/-- What a restore has to keep together: the cores with a gang; those that go by quads, which are the same or, where tensors are
bound, all of them; the sets of cores of weave grids, which go as blocks; the sets of cores that share a die (R240, R299,
R364). `posts` are the cores of its matrix posts, for which their new quads' tables must have room (R277). -/
structure Bonds where
  posts : List Nat := []
  gangs : List Nat := []
  quads : List Nat := []
  weaves : List (List Nat) := []
  dies : List (List Nat) := []
  deriving Repr

/-- The bonds among the saved cores of a context. -/
def State.bonds (s : State) (ctx : Nat) (saved : List (Nat × Team)) (cores : List Nat) : Bonds :=
  let grids := s.grids.filter (fun kv => kv.2.ctx == ctx)
  let of (g : Nat) (p : Team → Bool) : List Nat := ((saved.filter (fun t => t.2.grid == g && p t.2)).map (fun t => t.2.was)).eraseDups
  let gangs := ((saved.filter (fun t => t.2.gang != 0)).map (fun t => t.2.was)).eraseDups
  { posts := (s.posts.vals.filter (fun p => p.ctx == ctx)).map (fun p => p.core)
    gangs := gangs
    quads := if s.hasTensors ctx cores then cores else gangs
    weaves := (grids.map (fun kv => of kv.2.id (fun t => t.warps.any (fun u => (s.warp u).id.weave.isSome)))).filter (fun l => !l.isEmpty)
    dies := grids.flatMap (fun kv => kv.2.dieSets.map (fun d => of kv.2.id (fun t => d.contains t.index))) }

/-- Whether a map of cores, whole or in part, keeps what a restore has to keep together: cores that go by quads keep their
grouping among themselves, other cores go anywhere. -/
def State.keeps (s : State) (b : Bonds) (m : List (Nat × Nat)) : Bool :=
  m.all (fun p => (!b.gangs.contains p.1 || !s.quadGang (quadOf p.2)) && (!b.quads.contains p.1 ||
    m.all (fun r => !b.quads.contains r.1 || (quadOf p.1 == quadOf r.1) == (quadOf p.2 == quadOf r.2))) &&
    (let mine := (m.filter (fun r => quadOf r.2 == quadOf p.2)).map Prod.fst
     let n := (b.posts.filter mine.contains).length
     decide (n = 0 ∨ n + s.mxTable (quadOf p.2) ≤ 32))) &&
  b.dies.all (fun d => (((m.filter (fun p => d.contains p.1)).map (fun p => dieOf p.2)).eraseDups).length ≤ 1)

/-- Takes more cores into a map: a core goes to one place, and nowhere two. -/
def joinMap (m : List (Nat × Nat)) : List (Nat × Nat) → Option (List (Nat × Nat))
  | [] => some m
  | p :: t =>
    match m.find? (fun r => r.1 == p.1 || r.2 == p.2) with
    | some r => if r = p then joinMap m t else none
    | none => joinMap (m ++ [p]) t

/-- Cores that move together, with the ways they may go. -/
def State.blocks (s : State) (b : Bonds) (cores : List Nat) : List (List Nat × List (List Nat)) :=
  let quads := (b.quads.map quadOf).eraseDups.map (fun q => b.quads.filter (fun c => quadOf c == q))
  let ways (n : Nat) (l : List Nat) (all : List (List Nat)) : List Nat × List (List Nat) :=
    (l, s.inOrder (9600 + n) l.length all)
  (b.weaves.zipIdx.map (fun x => ways x.2 x.1 (shifts x.1))) ++
  (quads.zipIdx.map (fun x => ways (1000 + x.2) x.1
    ((List.range 96).flatMap (fun q => arrangements x.1.length (List.range' (4 * q) 4))))) ++
  (cores.zipIdx.map (fun x => ways (2000 + x.2) [x.1] ((List.range 384).map (fun c => [c]))))

/-- The first map, in the order of the ways, that takes every block. -/
def State.seek (s : State) (fits : Nat → Nat → Bool) (b : Bonds) :
    List (List Nat × List (List Nat)) → List (Nat × Nat) → Option (List (Nat × Nat))
  | [], m => some m
  | x :: t, m =>
    x.2.findSome? (fun dest =>
      let ps := x.1.zip dest
      match (if ps.all (fun p => fits p.1 p.2) then joinMap m ps else none) with
      | some n => if s.keeps b n then s.seek fits b t n else none
      | none => none)

/-- Where the cores of a saved context go (R359, R364). All that a context has of one core goes to one core, since its teams
there share tiles, counters and the magnitude table. -/
def State.restoreMap (s : State) (ctx : Nat) : Option (List (Nat × Nat)) :=
  let saved := s.savedTeams ctx
  let cores := (saved.map (fun t => t.2.was) ++ (s.ctx ctx).saves.map (fun k => k.core)).eraseDups
  let b := s.bonds ctx saved cores
  let v := s.consider ringDies
  v.seek (v.coreFits ctx saved) b (v.blocks b cores) []

/-- Puts a saved team on a core. -/
def State.putTeam (s : State) (tid core : Nat) : State :=
  let t := s.team tid
  match s.refit (s.taken core) t with
  | none => s
  | some (l, base, _) =>
    let ws := l.foldl (fun m p => m.modify p.1 (fun w =>
      { w with id := { w.id with place := some (core * 64 + p.2.1), weave := p.2.2 } })) s.warps
    let s1 := { s with warps := ws }.modTeam tid (fun t => { t with core := some core, nbase := base, restores := t.restores + 1 })
    let s2 := (s1.emptyL1 core).trace t.ctx 6 core t.grid t.index 0 t.was (s1.core core).cyc
    (s2.openSeg tid core).startSampling t.ctx core

/-- The allotments of a context go with its cores (R262, R287). -/
def State.moveMasks (s : State) (ctx : Nat) (m : List (Nat × Nat)) : State :=
  s.modCtx ctx (fun c => { c with
    tileMask := m.foldl (fun (k : KMap (BitVec 16)) p => k.set p.2 (c.tileMask.getD p.1 0)) c.tileMask
    rcMask := m.foldl (fun (k : KMap (BitVec 64)) p => k.set p.2 (c.rcMask.getD p.1 0)) c.rcMask })

/-- Puts back what a context held of a core (R262, R287, R116), under the allotments it has there. -/
def State.putCore (s : State) (ctx old new : Nat) : State :=
  match (s.ctx ctx).saves.find? (fun k => k.core == old) with
  | none => s.firstOn ctx new
  | some k =>
    let tm := (s.ctx ctx).tileMask.getD new 0
    let rm := (s.ctx ctx).rcMask.getD new 0
    let rest := s.tiles.keep (fun i _ => !(i / 2 ^ 18 == new && tm.getLsbD (i / 2 ^ 14 % 16)))
    let tiles : KMap Word := k.tiles.foldl (fun m p => m.set (new * 2 ^ 18 + p.1) p.2) rest
    let kept : KMap Rc := (s.core new).rcs.keep (fun n _ => !rm.getLsbD n)
    let rcs : KMap Rc := k.rcs.foldl (fun m p => m.set p.1 p.2) kept
    let s2 := { s with tiles := tiles }.modCore new (fun (c : Core) =>
      let d := c.handOver tm
      { d with mag := k.mag, badAcc := k.bad ++ d.badAcc, rcs := rcs })
    s2.modCtx ctx (fun c => { c with cores := c.cores ++ [new] })

/-- A context's tensor bindings go with its quads (R299). -/
def State.moveTensors (s : State) (ctx : Nat) (m : List (Nat × Nat)) : State :=
  let mine (t : Nat × Tensor) : Bool := t.1 / 256 == ctx
  let olds := (m.map (fun p => quadOf p.1)).eraseDups
  let cleared : State := { s with quads := s.quads.mapv (fun i q =>
    if olds.contains i then { q with tensors := q.tensors.filter (fun t => !mine t) } else q) }
  (m.map (fun p => (quadOf p.1, quadOf p.2))).eraseDups.foldl (fun t p =>
    t.modQuad p.2 (fun q => { q with
      tensors := ((s.quad p.1).tensors.filter mine).foldl (fun (k : KMap Tensor) x => k.set x.1 x.2) q.tensors })) cleared

/-- An operation that follows its core; MXRD and MXWR name the accumulators of the core they run on (R302). -/
def Op.follow (o : Op) (goes : Nat → Nat) : Op :=
  let mx := bits o.word.toNat 30 25 == 0x24
  { o with
    core := goes o.core
    units := o.units.map (fun u =>
      match u.tgt with
      | .win pa => if mx then { u with tgt := .win (pa + goes o.core * 0x4000000 - o.core * 0x4000000) } else u
      | _ => u) }

/-- A copy that follows its cores, with the counter cores of this device that received its bytes. -/
def Copy.follow (c : Copy) (device : Nat) (goes : Nat → Nat) : Copy :=
  { c with core := goes c.core, cores := c.cores.map (fun k => if k.1 = device then (k.1, goes k.2) else k) }

/-- Engine work of a context follows its cores, and its matrix posts come to their quads' arbiters (R299). -/
def State.moveWork (s : State) (ctx : Nat) (m : List (Nat × Nat)) : State :=
  let goes (c : Nat) : Nat := ((m.find? (fun p => p.1 == c)).map Prod.snd).getD c
  let quad (q : Nat) : Nat := ((m.find? (fun p => quadOf p.1 == q)).map (fun p => quadOf p.2)).getD q
  let s1 : State := { s with
    copies := s.copies.mapv (fun _ c => if c.ctx == ctx then c.follow s.fab.device goes else c)
    posts := s.posts.mapv (fun _ p =>
      if p.ctx == ctx then { p with core := goes p.core }.restored (s.quad (quadOf (goes p.core))).cyc else p)
    reqs := s.reqs.mapv (fun _ r => if r.ctx == ctx then { r with core := goes r.core } else r)
    ops := s.ops.mapv (fun _ o => if o.ctx == ctx then o.follow goes else o)
    bag := s.bag.map (fun e => match e with
      | Ev.scaleFetchReturn q c t b => if c = ctx then Ev.scaleFetchReturn (quad q) c t b else e
      | _ => e) }
  let quads := ((s1.posts.filter (fun kv => kv.2.ctx == ctx)).map (fun kv => quadOf kv.2.core)).eraseDups
  let old := (s1.posts.filter (fun kv => kv.2.ctx == ctx && kv.2.eligible.isSome)).map (fun kv => Ev.mxStarvationLimit kv.1)
  s1.postAll (((quads.map Ev.mxGrant) ++ old).filter (fun e => !s1.bag.contains e))

/-- Whether a running context that goes first could be placed now. -/
def State.betterWaits (s : State) (ctx : Nat) : Bool :=
  s.grids.any (fun kv => kv.2.ctx != ctx && !kv.2.retired && decide (kv.2.placed < kv.2.teams) &&
    (s.ctx kv.2.ctx).run == .running && decide (s.ctxPrio ctx ≤ kv.2.prio) && (s.placeNext kv.2.ctx kv.2.id).isSome)

/-- CONTEXT_RESTORE (R364): everything saved comes back exactly, where it fits. -/
def execContextRestore (ctx : Nat) (s : State) : Host.Outcome State Fault Refusal :=
  match s.ctxs.get? ctx with
  | none => ran s
  | some c =>
    if c.run != .saved || c.terminated then ran s
    else if s.betterWaits ctx || s.bag.contains .checkpoint || s.bag.any (fun e => match e with | .thermalShutdown _ => true | _ => false)
      then ran (s.post (.contextRestore ctx))
    else
      match s.restoreMap ctx with
      | none =>
        (match s.victim ctx (s.ctxPrio ctx) with
          | some v => ran ((s.preempt v).post (.contextRestore ctx))
          | none => ran (s.post (.contextRestore ctx)))
      | some m =>
        let saved := s.savedTeams ctx
        let s1 := m.foldl (fun s p => s.putCore ctx p.1 p.2) ((s.decided (m.map Prod.snd)).moveMasks ctx m)
        let s2 := saved.foldl (fun s t => s.putTeam t.1 (((m.find? (fun p => p.1 == t.2.was)).map Prod.snd).getD t.2.was)) s1
        let s3 := ((s2.moveWork ctx m).moveTensors ctx m).modCtx ctx (fun c => { c with
          run := .running, saves := [], sliceAt := (s.die 0).mesh, placedAt := s.tick })
        let s4 := s3.thawWatch ctx
        ran (if c.d.slice != 0 && !s4.bag.contains (.timeSliceExpiry ctx) then s4.post (.timeSliceExpiry ctx) else s4)

end Sys2Proof.Machine
end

> [What is required] Working from the material above, retype exactly the lines from the one with "a context. -/" through the one with "t else none", both included, and only those lines.

> [Reply to the task]
/-- The bonds among the saved cores of a context. -/
def State.bonds (s : State) (ctx : Nat) (saved : List (Nat × Team)) (cores : List Nat) : Bonds :=
  let grids := s.grids.filter (fun kv => kv.2.ctx == ctx)
  let of (g : Nat) (p : Team → Bool) : List Nat := ((saved.filter (fun t => t.2.grid == g && p t.2)).map (fun t => t.2.was)).eraseDups
  let gangs := ((saved.filter (fun t => t.2.gang != 0)).map (fun t => t.2.was)).eraseDups
  { posts := (s.posts.vals.filter (fun p => p.ctx == ctx)).map (fun p => p.core)
    gangs := gangs
    quads := if s.hasTensors ctx cores then cores else gangs
    weaves := (grids.map (fun kv => of kv.2.id (fun t => t.warps.any (fun u => (s.warp u).id.weave.isSome)))).filter (fun l => !l.isEmpty)
    dies := grids.flatMap (fun kv => kv.2.dieSets.map (fun d => of kv.2.id (fun t => d.contains t.index))) }

/-- Whether a map of cores, whole or in part, keeps what a restore has to keep together: cores that go by quads keep their
grouping among themselves, other cores go anywhere. -/
def State.keeps (s : State) (b : Bonds) (m : List (Nat × Nat)) : Bool :=
  m.all (fun p => (!b.gangs.contains p.1 || !s.quadGang (quadOf p.2)) && (!b.quads.contains p.1 ||
    m.all (fun r => !b.quads.contains r.1 || (quadOf p.1 == quadOf r.1) == (quadOf p.2 == quadOf r.2))) &&
    (let mine := (m.filter (fun r => quadOf r.2 == quadOf p.2)).map Prod.fst
     let n := (b.posts.filter mine.contains).length
     decide (n = 0 ∨ n + s.mxTable (quadOf p.2) ≤ 32))) &&
  b.dies.all (fun d => (((m.filter (fun p => d.contains p.1)).map (fun p => dieOf p.2)).eraseDups).length ≤ 1)

/-- Takes more cores into a map: a core goes to one place, and nowhere two. -/
def joinMap (m : List (Nat × Nat)) : List (Nat × Nat) → Option (List (Nat × Nat))
  | [] => some m
  | p :: t =>
    match m.find? (fun r => r.1 == p.1 || r.2 == p.2) with
    | some r => if r = p then joinMap m t else none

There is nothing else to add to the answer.